-- ==== Sys2Proof/Machine/Events.lean ====
section
/-! DEFINITION. Events: hold-off windows, maps, MSI-X commits, masks and holds, the supervisor cores, and idle and wake
(R394 to R417, R486, R487). -/

namespace Sys2Proof.Machine

/-! ### Sources, maps and vectors -/

/-- The function a source is mapped by, and its number there: a bound group belongs to the VF, everything else to the PF
(R98, R416). -/
def State.sourceOwner (s : State) (n : Nat) : Nat × Nat :=
  if n < 1024 then match s.vfGroupOf n with
    | some gid => (gid / 1024, gid % 1024)
    | none => (0, n)
  else (0, n)

/-- The key of a map entry: function and number there. -/
def mapKey (fn local_ : Nat) : Nat := fn * 2048 + local_

/-- The map entry of a source (R416). -/
def State.mapOf (s : State) (n : Nat) : MapEntry :=
  let o := s.sourceOwner n
  tgetD s.eic.map (mapKey o.1 o.2) map0

/-- A source that is ready, enabled and mapped to vector `v` of function `fn` (R398, R403). -/
def State.readyOn (s : State) (fn v n : Nat) : Bool :=
  s.eic.ready.contains n && s.eic.hostPend.contains n && (s.sourceOwner n).1 == fn && (s.mapOf n).enable && (s.mapOf n).vector == v

/-- PBA bits without a ready, enabled source that is still pending read 0 (R403). -/
def settlePba (s : State) (fn : Nat) : State :=
  s.modFn fn (fun f => { f with pba := f.pba.filter (fun v => s.eic.ready.any (fun n => s.readyOn fn v n)) })

/-- MSI-X table entries of a function (R42). -/
def vectorCount (fn : Nat) : Nat := if fn = 0 then 256 else 64

/-- The MSI-X table entry of a vector (R400). -/
def Fn.entry (f : Fn) (v : Nat) : MsixEntry := tgetD f.msix v msix0

/-! ### Hold-off -/

/-- Close a hold-off window: every pending source of the group is ready (R397). -/
@[noinline] def closeWindow (s : State) (h : Nat) : State :=
  if (s.holdOff h).isOpen then
    { s with eic := { s.eic with
      ready := (s.eic.hostPend.filter (fun n => n / 16 == h)).foldl (fun l n => sins n l) s.eic.ready,
      holdOff := tset s.eic.holdOff h { s.holdOff h with isOpen := false, remain := 0 } } }
  else s

/-- HOLDOFF_WINDOW_CLOSE (R397). -/
def execHoldoffWindowClose (group : Nat) (s : State) : Host.Outcome State Fault Refusal := .next (closeWindow s group)

/-! ### Arbitration and commit -/

/-- Whether a source is considered for a message (R80, R83, R398, R399, R404, R434): one left pending by a disabled partition's rings is
not, until it is raised again (R405). -/
def State.considered (s : State) (n : Nat) : Bool :=
  let fn := (s.sourceOwner n).1
  let f := s.fn fn
  let m := s.mapOf n
  s.eic.ready.contains n && s.eic.hostPend.contains n && !s.eic.quiet.contains n && m.enable && s.fnExists fn && decide (m.vector < s.vectors fn)
    && decide (m.vector < vectorCount fn) && f.msixEnable && f.busMaster && !f.hold && !s.eic.globalHold && !s.tamper.pathCut
    && !f.d3hot && (fn == 0 || (s.fnState fn != .disabled && s.fnState fn != .unmapped))

/-- Whether the vector of a source is masked (R399). -/
def State.masked (s : State) (n : Nat) : Bool :=
  let f := s.fn (s.sourceOwner n).1
  f.funcMask || (f.entry (s.mapOf n).vector).mask

/-- Sources the arbiter still has to decide: a withheld one waits for its unmask (R399, R403). -/
def State.undecided (s : State) (n : Nat) : Bool :=
  s.considered n && !(s.masked n && (s.fn (s.sourceOwner n).1).pba.contains (s.mapOf n).vector)

/-- The source the arbiter takes: highest PRIORITY, then lowest number (R398). -/
def State.arbiter (s : State) : Option Nat :=
  (s.eic.ready.filter s.undecided).foldl (fun m n => match m with
    | none => some n
    | some b => if (s.mapOf b).priority < (s.mapOf n).priority then some n else some b) none

/-- The commit of a message: it is sent, every ready pending source of the vector clears, and so does its PBA bit (R399, R400); a group
binding that waited for a pending bit alone is released (R98). -/
def commitMessage (s : State) (n : Nat) : State :=
  let fn := (s.sourceOwner n).1
  let v := (s.mapOf n).vector
  let e := (s.fn fn).entry v
  let sent := s.eic.ready.filter (s.readyOn fn v)
  let s1 := { s with
    bus := { s.bus with messages := s.bus.messages ++ [(fn, e.addr, e.data)] }
    eic := { s.eic with hostPend := s.eic.hostPend.filter (fun k => !sent.contains k),
                        ready := s.eic.ready.filter (fun k => !sent.contains k) } }
  releaseGroups (s1.modFn fn (fun f => { f with pba := sdel v f.pba })) fn

/-- Decide one source: commit its message or withhold it (R399). -/
def decideSource (s : State) (n : Nat) : State :=
  if s.masked n then s.modFn (s.sourceOwner n).1 (fun f => { f with pba := sins (s.mapOf n).vector f.pba })
  else commitMessage s n

/-- MSIX_COMMIT: the arbiter's choice is committed or withheld (R398, R399). -/
def execMsixCommit (source : Nat) (s : State) : Host.Outcome State Fault Refusal :=
  .next (if s.arbiter = some source then decideSource s source else s)

/-! ### Masks, holds and maps -/

/-- BAR0 offset of a vector's Vector Control (R53). -/
def vectorControlAt (fn v : Nat) : Nat := (if fn = 0 then 0x18000 else 0x2000) + 16 * v + 12

/-- VECTOR_CONTROL_WRITE (R401, R403). -/
def execVectorControlWrite (fn vector : Nat) (mask : Bool) (s : State) : Host.Outcome State Fault Refusal :=
  .next (
    if vector < vectorCount fn then
      barAccess s fn (vectorControlAt fn vector) (fun t =>
        t.modFn fn (fun f => { f with msix := tset f.msix vector { f.entry vector with mask := mask } }))
    else s)

/-- FUNCTION_MASK_WRITE (R401). -/
def execFunctionMaskWrite (fn : Nat) (mask : Bool) (s : State) : Host.Outcome State Fault Refusal :=
  .next (configAccess s fn 0xB2 (fun t => t.modFn fn (fun f => { f with funcMask := mask })))

/-- VECTOR_CONTROL_READ: committed messages leave at their commit point, so the read completes at once (R402). -/
def execVectorControlRead (fn vector : Nat) (s : State) : Host.Outcome State Fault Refusal :=
  .next (
    if vector < vectorCount fn then
      barAccess s fn (vectorControlAt fn vector) (fun t =>
        readBack t fn (vectorControlAt fn vector) (b2n ((t.fn fn).entry vector).mask))
    else s)

/-- MSI-X Message Control: table size, Function Mask and MSI-X Enable (R42, R402). -/
def State.messageControl (s : State) (fn : Nat) : Nat :=
  vectorCount fn - 1 + 2 ^ 14 * b2n (s.fn fn).funcMask + 2 ^ 15 * b2n (s.fn fn).msixEnable

/-- MESSAGE_CONTROL_READ (R402). -/
def execMessageControlRead (fn : Nat) (s : State) : Host.Outcome State Fault Refusal :=
  .next (configAccess s fn 0xB2 (fun t => readBack t fn (6 * 2 ^ 24 + 0xB2) (t.messageControl fn)))

/-- The source a pending bit of a function names (R416). -/
def State.pendSource (s : State) (fn n : Nat) : Option Nat :=
  if fn = 0 then (if 1440 ≤ n ∨ reservedSource n then none else some n)
  else if n < 64 then (s.group (fn * 1024 + n)).glob else none

/-- Clear host pending bits of a function (R396, R403); a group binding that waited for one of them alone is released (R98). -/
def clearPending (s : State) (fn : Nat) (l : List Nat) : State :=
  let e := { s.eic with hostPend := s.eic.hostPend.filter (fun k => !l.contains k),
                        ready := s.eic.ready.filter (fun k => !l.contains k) }
  releaseGroups (settlePba { s with eic := e } fn) fn

/-- EIC_SRC_PEND_W1C (R396, R403, R416). -/
def execEicSrcPendW1c (fn word v : Nat) (s : State) : Host.Outcome State Fault Refusal :=
  .next (
    if word < (if fn = 0 then 48 else 2) then
      barAccess s fn ((if fn = 0 then 0x1300 else 0x500) + 4 * word) (fun t =>
        clearPending t fn (((List.range 32).filter (bit v)).filterMap (fun b => t.pendSource fn (32 * word + b))))
    else s)

/-- BAR0 offset of a function's EIC_CTL (R53, R416). -/
def eicCtlAt (fn : Nat) : Nat := if fn = 0 then 0x1000 else 0x400

/-- EIC_HOLD_WRITE (R404). -/
def execEicHoldWrite (fn : Nat) (hold : Bool) (s : State) : Host.Outcome State Fault Refusal :=
  .next (barAccess s fn (eicCtlAt fn) (fun t => t.modFn fn (fun f => { f with hold := hold })))

/-- EIC_GLOBAL_HOLD_WRITE (R404). -/
def execEicGlobalHoldWrite (hold : Bool) (s : State) : Host.Outcome State Fault Refusal :=
  .next (barAccess s 0 (eicCtlAt 0) (fun t => { t with eic := { t.eic with globalHold := hold } }))

/-- One half of an EIC_MAP write (R416). -/
def mapHalf (fn h : Nat) : MapEntry := ⟨bit h 15, bits h 11 8, bits h (if fn = 0 then 7 else 5) 0⟩

/-- Whether a half of a function's EIC_MAP is writable: on the PF not reserved, not internal, not bound to a VF (R416). -/
def State.mapOpen (s : State) (fn n : Nat) : Bool :=
  if fn = 0 then decide (n < 1440) && !reservedSource n && (n ≥ 1024 || (s.vfGroupOf n).isNone) else decide (n < 64)

/-- A write of an EIC_MAP word: refused whole where it enables a vector at or above VECTORS (R80, R416). -/
def writeMap (s : State) (fn k v : Nat) : State :=
  let halves := ([(2 * k, mapHalf fn (v % 65536)), (2 * k + 1, mapHalf fn (v / 65536))]).filter (fun e => s.mapOpen fn e.1)
  if halves.any (fun e => e.2.enable && decide (s.vectors fn ≤ e.2.vector)) then s.modFn fn (fun f => { f with mapRefused := true })
  else settlePba (halves.foldl (fun t e => { t with eic := { t.eic with map := tset t.eic.map (mapKey fn e.1) e.2 } }) s) fn

/-- EIC_MAP_WRITE (R80, R416). -/
def execEicMapWrite (fn k v : Nat) (s : State) : Host.Outcome State Fault Refusal :=
  .next (
    if k < (if fn = 0 then 768 else 32) then
      barAccess s fn ((if fn = 0 then 0x1400 else 0x600) + 4 * k) (fun t => writeMap t fn k v)
    else s)

/-- Return a function's pending bits, PBA, map entries and HOLD to reset values; on the PF the hold-off timers and GLOBAL_HOLD
too (R406). -/
def resetEic (s : State) (fn : Nat) : State :=
  let own := s.eic.hostPend.filter (fun n => (s.sourceOwner n).1 == fn)
  let e := { s.eic with
    hostPend := s.eic.hostPend.filter (fun n => !own.contains n),
    ready := s.eic.ready.filter (fun n => !own.contains n),
    map := tfilter s.eic.map (fun k _ => k / 2048 != fn),
    holdOff := if fn = 0 then [] else s.eic.holdOff,
    globalHold := if fn = 0 then false else s.eic.globalHold }
  ({ s with eic := e }).modFn fn (fun f => { f with pba := [], hold := false, mapRefused := false })

/-! ### Resets asked for -/

/-- Ask for a main reset (R490, R495): ignored during the power-fail flush; before stop point 1 a warm trigger is ignored and
recorded; a cold trigger or an abrupt one takes over a waiting reset. -/
def askReset (s : State) (p : PendingReset) : State :=
  if s.power.pfail then s
  else if s.power.stopPoint = 0 ∧ p.kind = 2 ∧ s.service = .starting ∧ s.power.source ≠ 0x0B ∧ s.power.power ≠ .standby then
    logMain s 3 0x0A00 0x0A01 0xFF 0 (leBytes 4 (2 ^ 29 + p.source * 2 ^ 16) ++ leBytes 6 s.power.lastSeq)
  else match s.power.waiting with
    | none => { s with power := { s.power with waiting := some p } }
    | some w =>
      let kind := if p.kind = 4 ∧ w.kind = 4 then 4 else if (p.kind = 4 ∨ w.kind = 4) ∧ p.orderly ∧ w.orderly then 4
        else if p.kind = 2 ∧ w.kind = 2 then 2 else 1
      let q : PendingReset := { kind := kind, source := if p.kind < w.kind ∨ (w.orderly ∧ !p.orderly) then p.source else w.source,
                                orderly := p.orderly && w.orderly, core := if p.source = 8 then p.core else w.core }
      { s with power := { s.power with waiting := some q } }

/-! ### Supervisor cores -/

/-- The core a source is handled by: the watchdog's internal source of core `c` is numbered 1,440 + `c`. -/
def sourceCore (n : Nat) : Nat := if 1440 ≤ n ∧ n < 1444 then n - 1440 else Config.coreOf n % 4

/-- The core priority of a source; the watchdog's is 15 (R407, R411). -/
def sourcePriority (n : Nat) : Nat := if 1440 ≤ n ∧ n < 1444 then 15 else Config.corePriority n % 16

/-- Whether a source exceeds a core's running priority (R408). -/
def Core.below (c : Core) (n : Nat) : Bool :=
  match c.claimed with
  | [] => true
  | e :: _ => decide (e.1 < sourcePriority n)

/-- The target of a core: its highest pending source above RP, the lower number first (R408, R409). -/
def State.target (s : State) (c : Nat) : Option Nat :=
  (s.eic.corePend.filter (fun n => sourceCore n == c && (s.core c).below n)).foldl (fun m n => match m with
    | none => some n
    | some b => if sourcePriority b < sourcePriority n then some n else some b) none

/-- CORE_HANDLER_ENTRY: the core preempts its work for a target, at most 16 deep (R408). -/
def execCoreHandlerEntry (core : Nat) (s : State) : Host.Outcome State Fault Refusal :=
  .next (
    if core < 4 ∧ (s.target core).isSome ∧ (s.core core).entered = (s.core core).claimed.length ∧ (s.core core).entered < 16 then
      s.modCore core (fun c => { c with entered := c.entered + 1 })
    else s)

/-- CORE_CLAIM_READ (R408, R409). -/
def execCoreClaimRead (core : Nat) (s : State) : Host.Outcome State Fault Refusal :=
  .next (
    if 4 ≤ core then s
    else match s.target core with
      | none => s.modCore core (fun c => { c with claim := 0xFFFF })
      | some n =>
        let e := { s.eic with corePend := sdel n s.eic.corePend }
        ({ s with eic := e }).modCore core (fun c => { c with claim := n, claimed := (sourcePriority n, n) :: c.claimed }))

/-- CORE_COMPLETION_WRITE: writing the claimed source pops RP (R408). -/
def execCoreCompletionWrite (core source : Nat) (s : State) : Host.Outcome State Fault Refusal :=
  .next (match (s.core core).claimed with
    | [] => s
    | e :: r => if core < 4 ∧ e.2 = source then s.modCore core (fun c => { c with claimed := r }) else s)

/-- CORE_HANDLER_RETURN: with a target above the restored RP the core enters its handler at once (R408, R410). -/
def execCoreHandlerReturn (core : Nat) (s : State) : Host.Outcome State Fault Refusal :=
  .next (
    if core < 4 ∧ (s.core core).claimed.length < (s.core core).entered ∧ s.target core = none then
      s.modCore core (fun c => { c with entered := c.entered - 1 })
    else s)

/-- CORE_WATCHDOG_RESTART (R411). -/
def execCoreWatchdogRestart (core : Nat) (s : State) : Host.Outcome State Fault Refusal :=
  .next (if core < 4 then s.modCore core (fun c => { c with wdog := 0 }) else s)

/-- CORE_WATCHDOG_STAGE1: an internal source of priority 15 is raised on the core (R411). -/
def execCoreWatchdogStage1 (core : Nat) (s : State) : Host.Outcome State Fault Refusal :=
  .next (
    if core < 4 ∧ (s.core core).wdog = 0 then raise (s.modCore core (fun c => { c with wdog := 1 })) (1440 + core) else s)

*Exercise prompt*: If a line in the entries holds the word "enabled", count it. Report the total only.

*Written response*: 2